Pierwsza - to nieświadomość. Niewiele wiemy o tym, czego doświadczają żołnierze w Afganistanie (wcześniej w Iraku). Inaczej niż na Zachodzie, w Polsce nie powstają o tym filmy - jak amerykański "Restrepo" czy duński "Armadillo". Ani książki, jak choćby genialne dzieło "War" Sebastiana Jungera. Ten amerykański reporter spędził w 2007-2008 r. wiele miesięcy w afgańskiej dolinie Korengal; razem z fotografem Timem Hetheringtonem (zginął w 2011 r. w Libii) towarzyszyli plutonowi amerykańskich żołnierzy, który walczył w najgorszym wówczas miejscu w Afganistanie. Dolina Korengal, pisze Junger, to "Afganistan w miniaturze": "zbyt odległa, by można ją było opanować, zbyt biedna, by można ją było zastraszyć, i zbyt niezależna, by można ją było kupić". Jego książka to nie tylko opowieść o obliczu współczesnej wojny, ale też rozprawa filozoficzno-moralna. Powinni ją przeczytać polscy politycy, decydujący o kwestiach wojny i pokoju.

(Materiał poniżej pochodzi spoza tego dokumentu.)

/-- R70 step 3: the entries from `i` on, then the padding after the last. (DEDUCED, assumption 16.) -/
def checkDir (g : Img) : Nat → Nat → Nat → Nat → Option ImgErr
  | 0, i, prev, _ =>
    let fin := Img.length g - 4
    chk (zeros g prev (fin - prev)) Si.FORMAT (firstNonZero g prev (fin - prev)) 0 (i - 1)
  | k + 1, i, prev, last =>
    match checkEntry g i prev last with
    | some e => some e
    | none =>
      let p := Img.part g i
      checkDir g k (i + 1) (p.off + p.len) (if p.typ == 1 then p.site + 1 else last)

/-- R59: a section: its type, entry count, body offset and header offset. -/
structure Sect where
  typ : Nat
  count : Nat
  body : Nat
  hdr : Nat
deriving DecidableEq, Repr

/-- R59: the entry size of a section type of a global (`false`) or site partition. -/
def entrySize (site : Bool) (typ : Nat) : Option Nat :=
  if site then (if typ = 0x10 then some 8 else if 0x11 ≤ typ ∧ typ ≤ 0x14 then some 4 else none)
  else (if typ = 1 then some 4 else if typ = 2 then some 16 else if typ = 3 then some 4 else none)

/-- R59: the sections that fill [p, e), and a failure of that structure. -/
def sections (g : Img) (site : Bool) : Nat → Nat → Nat → List Sect → List Sect × Option ImgErr
  | 0, p, e, acc => (acc.reverse, chk (p == e) Si.FORMAT p)
  | k + 1, p, e, acc =>
    if p = e then (acc.reverse, none)
    else if e < p + 8 then (acc.reverse, some ⟨Si.FORMAT, p, 0, 0, 0⟩)
    else
      let typ := u16 g p; let cnt := u16 g (p + 2); let blen := u32 g (p + 4)
      let bad := firstErr [
        chk ((entrySize site typ).isSome) Si.FORMAT p typ,
        chk (!acc.any (fun q => q.typ == typ)) Si.FORMAT p typ,
        chk (!site || (acc.isEmpty == (typ == 0x10))) Si.FORMAT p typ,
        chk (blen == cnt * (entrySize site typ).getD 0) Si.FORMAT (p + 4) typ,
        chk (p + 8 + blen ≤ e) Si.FORMAT (p + 4) typ]
      match bad with
      | some er => (acc.reverse, some er)
      | none => sections g site k (p + 8 + blen) e (⟨typ, cnt, p + 8, p⟩ :: acc)

/-- The sections of a partition. -/
def Part.sects (g : Img) (p : Part) : List Sect := (sections g (p.typ == 1) 9 p.off (p.off + p.len) []).1

/-- The section of a type, if the partition has it. -/
def Part.sect (g : Img) (p : Part) (typ : Nat) : Option Sect := (p.sects g).find? (fun q => q.typ == typ)

/-- Offsets of the entries of a section, with their index. -/
def Sect.entries (q : Sect) (size : Nat) : List (Nat × Nat) := (List.range q.count).map (fun i => (i, q.body + size * i))

/-- The entries of a section type of a partition. -/
def Part.entries (g : Img) (p : Part) (typ size : Nat) : List (Nat × Nat) := ((p.sect g typ).map (fun q => q.entries size)).getD []

/-- R63: the pin count of a site partition. -/
def Part.pinCount (g : Img) (p : Part) : Nat := ((p.sect g 0x10).map (fun q => u16 g (q.body + 2))).getD 0

/-- R64 to R67: the site map that a partition defines. -/
def Part.siteMap (g : Img) (p : Part) : SiteMap where
  pins := (p.entries g 0x11 4).map (fun e => ⟨u16 g e.2, g (e.2 + 2), g (e.2 + 3)⟩)
  comps := (p.entries g 0x12 4).map (fun e => ⟨u16 g e.2, g (e.2 + 2), g (e.2 + 3)⟩)
  dps := (p.entries g 0x13 4).map (fun e => (g e.2, g (e.2 + 1)))
  lanes := ((p.entries g 0x14 4).head?.map (fun e => u32 g e.2)).getD 0

/-- R60: the spares (k, channel) of a global partition. -/
def Part.spares (g : Img) (p : Part) : List (Nat × Nat) := (p.entries g 1 4).map (fun e => (g e.2, u16 g (e.2 + 2)))
/-- R61: the clone groups (group, mask). -/
def Part.clones (g : Img) (p : Part) : List (Nat × Nat) :=
  (p.entries g 2 16).map (fun e => (g e.2, u32 g (e.2 + 8) + 2 ^ 32 * u32 g (e.2 + 12)))
/-- R62: the routes (source, bus). -/
def Part.routes (g : Img) (p : Part) : List (Nat × Nat) := (p.entries g 3 4).map (fun e => (g e.2, g (e.2 + 1)))

/-- R70 step 4 for one partition: sections, reserved fields and reserved codes. -/
def checkSections (g : Img) (p : Part) : Option ImgErr :=
  match (sections g (p.typ == 1) 9 p.off (p.off + p.len) []).2 with
  | some e => some e
  | none =>
    if p.typ = 0 then firstErr (
      (p.entries g 1 4).map (fun e => chk (g (e.2 + 1) == 0) Si.FORMAT e.2 1 e.1) ++
      (p.entries g 2 16).map (fun e => chk (zeros g (e.2 + 1) 7) Si.FORMAT e.2 2 e.1) ++
      (p.entries g 3 4).map (fun e => chk (u16 g (e.2 + 2) == 0) Si.FORMAT e.2 3 e.1))
    else
      let pc := p.pinCount g
      firstErr (
      [chk ((p.sect g 0x10).isSome) Si.FORMAT p.off 0x10] ++
      (p.entries g 0x10 8).map (fun e => chk (e.1 == 0 && g e.2 == p.site && g (e.2 + 1) == 0 && u32 g (e.2 + 4) == 0) Si.FORMAT e.2 0x10 e.1) ++
      [chk ((p.sect g 0x10).all (fun q => q.count == 1)) Si.FORMAT p.off 0x10,
       chk (if pc == 0 then (p.sects g).length == 1 else (p.sect g 0x11).any (fun q => q.count == pc)) Si.FORMAT p.off 0x11,
       chk ((p.sect g 0x14).all (fun q => q.count == 1)) Si.FORMAT p.off 0x14] ++
      (p.entries g 0x11 4).map (fun e => chk (g (e.2 + 2) ≤ 3 && (2 ≤ g (e.2 + 2) || g (e.2 + 3) == 0) &&
        (g (e.2 + 2) != 2 || g (e.2 + 3) < 8) && (g (e.2 + 2) != 3 || g (e.2 + 3) < 32)) Si.FORMAT e.2 0x11 e.1) ++
      (p.entries g 0x12 4).map (fun e => chk (g (e.2 + 3) ≤ 1) Si.FORMAT e.2 0x12 e.1) ++
      (p.entries g 0x13 4).map (fun e => chk (u16 g (e.2 + 2) == 0) Si.FORMAT e.2 0x13 e.1))
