-- ==== Sys2Proof/Machine/Lane.lean ====
section
/-! DEFINITION. DUT serial lanes (R401 to R424): restarts, training blocks and phases, failures and retries, loss, adaptation with
freeze and revert, the checker's counts and LTEST. -/

namespace Sys2Proof.Machine

/-- R402: lane states. -/
def Ln.OFF : Nat := 0
def Ln.TRAIN : Nat := 1
def Ln.UP : Nat := 2
def Ln.PARKED : Nat := 3
def Ln.LOCKING : Nat := 4

/-- A lane beside its registers. -/
def State.lane (s : State) (l : Nat) : Lane := sget (fun _ => Lane.init) s.lanes l
/-- Change a lane. -/
def State.setLane (s : State) (l : Nat) (k : Lane) : State := { s with lanes := sset (fun _ => Lane.init) s.lanes l k }
/-- The state of a lane. -/
def State.laneState (s : State) (l : Nat) : Nat := s.get (Reg.DL_STAT.STATE l)

/-- R419: a lane event: a record of the owning site, and for every code but LANE_UP a log entry. -/
def State.laneEvent (s : State) (l code value : Nat) (cls : Nat := 3) : State :=
  let s1 := match s.laneSite l with
    | some n => s.event n code value l
    | none => s
  if code = Ev.LANE_UP then s1 else s1.log Src.DL (Lc.event code) (detail 0 l) cls

/-- R406: the coefficients start from DL_EQSET. -/
def State.eqStart (s : State) (l : Nat) : State :=
  ((s.set (Reg.DL_EQ.CTLE l) (s.get (Reg.DL_EQSET.CTLE l))).set (Reg.DL_EQ.TAPS l) (s.get (Reg.DL_EQSET.TAPS l))).set (Reg.DL_STAT.FROZEN l) 0

/-- R411: rate `r` begins at phase 0, with its window. -/
def State.rateStart (s : State) (l r : Nat) : State :=
  let k := s.lane l
  let w := s.reg (Reg.DL_TRN.word l)
  let s1 := s.setLane l { k with
    run := 0, runInv := 0, aligned := false, trn := 0, ack := 0, fin := 0, eqOwn := false, eqPeer := false, trnWord := w
    deadline := some (s.now + wget w 95 64), next := none, retryAt := none }
  ((s1.set (Reg.DL_STAT.RATE l) r).set (Reg.DL_STAT.PHASE l) 0).eqStart l

/-- R413: attempt `a` of a training begins at rate 0. -/
def State.attemptStart (s : State) (l a : Nat) : State :=
  let s1 := (s.setLane l { s.lane l with anyGood := false, best := none, swEnd := none }).set (Reg.DL_STAT.ATTEMPT l) a
  (s1.inc (Reg.DL_CNT.TRAINS l)).rateStart l 0

/-- R418: an error count on a lane that leaves UP stops counting. -/
def State.ltestFreeze (s : State) (l : Nat) : State :=
  { s with ltests := s.ltests.map (fun p => if p.1 = l ∧ p.2.frozen.isNone
      then (p.1, { p.2 with frozen := some ((s.get (Reg.DL_CNT.ERRORS l) + 2 ^ 40 - p.2.base) % 2 ^ 40) }) else p) }

/-- A lane enters a state; leaving UP stops an LTEST, and leaving OFF ends an automatic inversion (R405). -/
def State.setLaneState (s : State) (l st : Nat) : State :=
  let old := s.laneState l
  let s1 := if old = Ln.UP ∧ st ≠ Ln.UP then (s.ltestFreeze l).set (Reg.DL_STAT.SYNC l) 0 else s
  let s2 := if old = Ln.OFF ∧ st ≠ Ln.OFF then s1.set (Reg.DL_STAT.RX_POLINV l) 0 else s1
  s2.set (Reg.DL_STAT.STATE l) st

/-- R401, R402: a lane goes OFF. -/
def State.laneStop (s : State) (l : Nat) : State :=
  let s1 := (s.setLaneState l Ln.OFF).setLane l Lane.init
  ((((s1.set (Reg.DL_STAT.PHASE l) 0).set (Reg.DL_STAT.LOS l) 0).set (Reg.DL_STAT.LOL l) 0).set (Reg.DL_STAT.FROZEN l) 0).set (Reg.DL_STAT.SYNC l) 0

/-- R402: a new training, attempt 1, with the cap cleared and every set rate allowed. -/
def State.trainStart (s : State) (l : Nat) : State :=
  let s1 := (s.setLaneState l Ln.TRAIN).set (Reg.DL_STAT.CAP l) 7
  (s1.setLane l { s1.lane l with mask := s1.get (Reg.DL_CTRL.RATE_MASK l) }).attemptStart l 1

/-- R415: LOCKING at DIRECT_RATE. -/
def State.lockStart (s : State) (l : Nat) : State :=
  let s1 := (s.setLaneState l Ln.LOCKING).set (Reg.DL_STAT.RATE l) (s.get (Reg.DL_CTRL.DIRECT_RATE l))
  (s1.setLane l { s1.lane l with lolAt := max (s1.lane l).lolAt s.now }).eqStart l
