-- ==== Sys2Proof/Machine/Modules.lean ====
section
/-! DEFINITION. The module port and discovery (R425 to R438): transfers, orientation reads, the checks of an identity record and the limits
table built from the records that read OK. -/

namespace Sys2Proof.Machine

/-! ### An identity record (R429 to R431) -/

/-- The bytes of a record by offset. -/
def imgOf (bs : List Byte) : Img := fun i => ((bs[i]?).getD 0).toNat

/-- A check of a record: its status code and the offset it points at. -/
def mchk (ok : Bool) (status off : Nat) : Option (Nat × Nat) := if ok then none else some (status, off)

/-- The first check of a list that fails. -/
def firstBad (l : List (Option (Nat × Nat))) : Option (Nat × Nat) := l.findSome? id

/-! R431: status codes. -/
def Mod.OK : Nat := 1
def Mod.ABSENT : Nat := 2
def Mod.MAGIC : Nat := 3
def Mod.VERSION : Nat := 4
def Mod.LENGTH : Nat := 5
def Mod.CRC : Nat := 6
def Mod.FORMAT : Nat := 7
def Mod.RANGE : Nat := 8
def Mod.DUPLICATE : Nat := 9
def Mod.CONFLICT : Nat := 0x0A

/-- R430: the module TYPE, entry size and need of a section type. -/
def midxSect (typ : Nat) : Option (Nat × Nat × Bool) :=
  match typ with
  | 1 => some (1, 16, true) | 2 => some (1, 16, true) | 3 => some (1, 12, true) | 4 => some (1, 16, false) | 5 => some (1, 8, false)
  | 0x10 => some (2, 12, true) | 0x20 => some (3, 16, true) | 0x30 => some (4, 8, true)
  | _ => none

/-- R429: the length of a record can be read. -/
def lengthOk (g : Img) : Bool := 64 ≤ u32 g 8 && u32 g 8 ≤ 4096 && u32 g 8 % 4 == 0

/-- R431: VERSION and LENGTH, from the header. (DEDUCED, assumption 106.) -/
def headBad (g : Img) : Option (Nat × Nat) := firstBad [
  mchk (u16 g 4 == 0x0100) Mod.VERSION 4, mchk (1 ≤ g 6 && g 6 ≤ 4) Mod.VERSION 6, mchk (lengthOk g) Mod.LENGTH 8]

/-- R430: `fuel` sections from `p`, for a module of type `m`, ending by `e`. -/
def midxSects (g : Img) (m e : Nat) : Nat → Nat → List Sect → List Sect × Option (Nat × Nat)
  | 0, p, acc => (acc.reverse, mchk (zeros g p (e - p)) Mod.FORMAT (firstNonZero g p (e - p)))
  | k + 1, p, acc =>
    if e < p + 8 then (acc.reverse, some (Mod.FORMAT, p))
    else
      let typ := u16 g p; let cnt := u16 g (p + 2); let blen := u32 g (p + 4)
      let bad := firstBad [
        mchk ((midxSect typ).any (fun q => q.1 == m)) Mod.FORMAT p,
        mchk (!acc.any (fun q => q.typ == typ)) Mod.FORMAT p,
        mchk (typ != 1 || cnt == 1) Mod.FORMAT (p + 2),
        mchk (blen == cnt * ((midxSect typ).map (fun q => q.2.1)).getD 0) Mod.FORMAT (p + 4),
        mchk (p + 8 + blen ≤ e) Mod.FORMAT (p + 4)]
      match bad with
      | some er => (acc.reverse, some er)
      | none => midxSects g m e k (p + 8 + blen) (⟨typ, cnt, p + 8, p⟩ :: acc)
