/-- R491: a write of DEV_MODE: an immediate or a scheduled request. (DEDUCED, assumption 118.) -/
def State.modeWrite (s : State) (port : Port) (w : Word) : State :=
  let t := Reg.DEV_MODE.REQ.of w
  let bad := fun (code : Nat) => s.reject port Reg.DEV_MODE.word Src.DEV code t
  if Reg.DEV_MODE.AT_EN.of w = 0 then
    (if s.modeAllows t then ((s.modeFields w).modeTake t 0).follow else bad Lc.STATE_REJECT)
  else if s.sched.isSome then bad Lc.STATE_REJECT
  else match s.schedFault (Reg.DEV_MODE.AT.of w) 2 with
    | some c => bad c
    | none => { (s.modeFields w).set Reg.DEV_MODE.PENDING 1 with sched := some (Reg.DEV_MODE.AT.of w, t) }

/-- R491: the pending request is evaluated at its beat. (DEDUCED, assumption 119.) -/
def State.modeDue (s : State) : State := match s.sched with
  | some (b, t) =>
    if s.now < b then s
    else
      let s1 : State := { s.set Reg.DEV_MODE.PENDING 0 with sched := none }
      if s1.modeAllows t then (s1.modeTake t 1).follow
      else (s1.set Reg.DEV_STAT.MODE_REJ 1).log Src.DEV Lc.STATE_REJECT (detail Reg.DEV_MODE.word t)
  | none => s

/-- R491: CANCEL_MODE. (DEDUCED, assumption 119.) -/
def State.cancelMode (s : State) : State := { s.set Reg.DEV_MODE.PENDING 0 with sched := none }

/-- The DEV_MODE word of a request for mode `t`, at once or at beat `at_`. -/
def modeWord (t : Nat) (at_ : Option (BitVec 64)) : Word := match at_ with
  | none => BitVec.ofNat 128 t
  | some b => BitVec.ofNat 128 (b.toNat * 2 ^ 64 + 16 + t)

/-- R500: the row of a host request for mode `t`. (DEDUCED, assumption 119.) -/
def State.modeReq (s : State) (port : Port) (t : Nat) (at_ : Option (BitVec 64)) : State :=
  s.host port Reg.DEV_MODE.word Src.DEV t (fun u => u.modeWrite port (modeWord t at_))

/-! ### Leaving operation (R30, R481) -/

/-- R87: OUT_ARM of a channel becomes 0 in both banks. -/
def State.outOff (s : State) (c : Nat) : State :=
  let a := Reg.CH_CTRL.word c
  let was := s.flag (Reg.CH_CTRL.OUT_ARM c)
  if !was ∧ wget (s.shadowReg a) 0 0 = 0 then s
  else
    let s1 := ((s.setReg a (wput (s.reg a) 0 0 0)).setShadow a (wput (s.shadowReg a) 0 0 0)).armHook was c
    s1.setChan c { s1.chan c with wins := [] }

/-- The event of R30 and a shutdown: every load, clause, stream and test ends, and every output goes to high impedance; the supplies ramp to
0 V. (DEDUCED, assumption 120.) -/
def State.leaveOperation (s : State) : State :=
  let s1 := s.siAbandon.loseClauses
  let s2 := s1.forL (s1.streams.map Prod.fst) (fun x t => t.endStream x)
  let s3 := (s2.forN 1024 (fun c t => t.outOff c)).forN 64 (fun d t => t.dpsForceOff d)
  let s4 := (s3.forN 32 (fun i t => t.wfOff i)).forN 32 (fun l t => t.laneOff l)
  let s5 := s4.forN 64 (fun n t => if t.siteState n = Site.EMPTY ∨ t.siteState n = Site.RETIRED then t else t.toLoaded n)
  (if s5.selfTest.isSome then s5.set Reg.DEV_STST.ABORTED 1 else s5).calOvertake

/-- R30: REFCLK is lost. What concerns the timebase happens in every mode; RESET and SHUTDOWN have nothing more to leave. (DEDUCED, assumption 121.) -/
def State.refclkLost (s : State) : State :=
  let s0 := (s.alert Alert.TIMEBASE).log Src.TB Lc.REFCLK_LOST 0 1
  let s1 := if s.mode = Mode.RESET ∨ s.mode = Mode.SHUTDOWN then s0 else s0.leaveOperation.setMode Mode.SAFE 3
  let s2 := (((s1.set Reg.TB_STAT.REFCLK_LOST 1).set Reg.TB_STAT.PLL_LOCK 0).set Reg.TB_STAT.CNT_VALID 0).unframe
  ({ s2 with tb := { s2.tb with refPresent := false, load := none, snapOrigin := [] }, snaps := [] } : State).follow

/-! ### Self-test (R497) -/

/-- The result code of a march test. (DEDUCED, assumption 102.) -/
def marchResult (run pass : Bool) : Nat := if run then b2n (!pass) else 2

/-- R497, step 5: the copies that fail their check, erased ones left out. (DESIGN CHOICE, assumption 85.) -/
def State.nvmBad (s : State) : Nat :=
  let bad := fun (good : List Byte → Bool) (a k : Nat) =>
    ((List.range 2).filter (fun copy => let bs := s.nvmBytes copy a k; !erased bs && !good bs)).length
  ((List.range 4).map (fun k => bad (keyGood k) (keyAddr k) 64) ++ (List.range 4).map (fun q => bad crcGood (0x3200 * q) 0x3104)
    ++ (List.range 256).map (fun k => bad crcGood (0xD000 + 32 * k) 32)).foldl (· + ·) 0

/-- R497: a march test of the ledger SRAM leaves its slots undefined (assumption 1). -/
def State.lgMarched (s : State) : State :=
  { s with lgMarch := some (s.get Reg.LG_SEQ.TAIL, s.freeCtr), freeCtr := s.freeCtr + 2 ^ 20 }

Ale bardziej prawdopodobna wydaje się hipoteza druga. Jan Kowalski: - W Polsce nie ma problemu politycznego wokół Afganistanu, bo na razie straty są niewielkie. Oczywiście, każda śmierć to tragedia. Zresztą znałem tych pięciu chłopaków, którzy teraz zginęli. Gdy jechałem w teren, często mnie ochraniali. Co więcej mogę powiedzieć...

Kowalski uważa jednak, że spokój społeczny wokół Afganistanu jest kruchy: - Wystarczy, jeśli jeden pocisk, wystrzelony z jakiejś jamy kilka kilometrów od naszej bazy, spadnie na kościół w czasie Mszy albo na stołówkę i zginie kilkudziesięciu ludzi. Wtedy w Polsce podniesie się krzyk, żeby zaraz się wycofywać. Właśnie na to liczą insurgenci.

2001: geneza

Każdy zabity czy okaleczony żołnierz to ten jedyny: ojciec, syn, mąż... Gdy giną ludzie, niełatwo powiedzieć, że ich obecność w Afganistanie ma sens już tylko polityczny: jako "inwestycja" w spójność NATO. Ale taki właśnie jest interes polityczny Polski. A armia, przypomnijmy, jest narzędziem realizowania polityki państwa.

Owszem, pojęcie "politycznego interesu" brzmi gorzej niż uzasadnienia sprzed 10 lat - powtarzane wtedy w wielu stolicach i mające stempel legitymacji moralnej: że np. "bezpieczeństwa Niemiec (Polski itd.) należy bronić u stóp Hindukuszu", albo że chcemy budować w Afganistanie nowe państwo, nieść wolność i demokrację.

Co nie znaczy, że tamta decyzja była błędna. 10 lat temu Zachód nie przeprowadził inwazji na Afganistan. Wojna trwa tam od ponad 30 lat: od kiedy kraj usiłowali opanować afgańscy komuniści wspierani przez ZSRR. Jej etapem było zajęcie sporej części kraju przez talibów, którzy ugościli Al-Kaidę, sprawczynię zamachów z 11 września 2001 r. W październiku 2001 r. Amerykanie zaatakowali nie Afganistan, ale reżim talibów.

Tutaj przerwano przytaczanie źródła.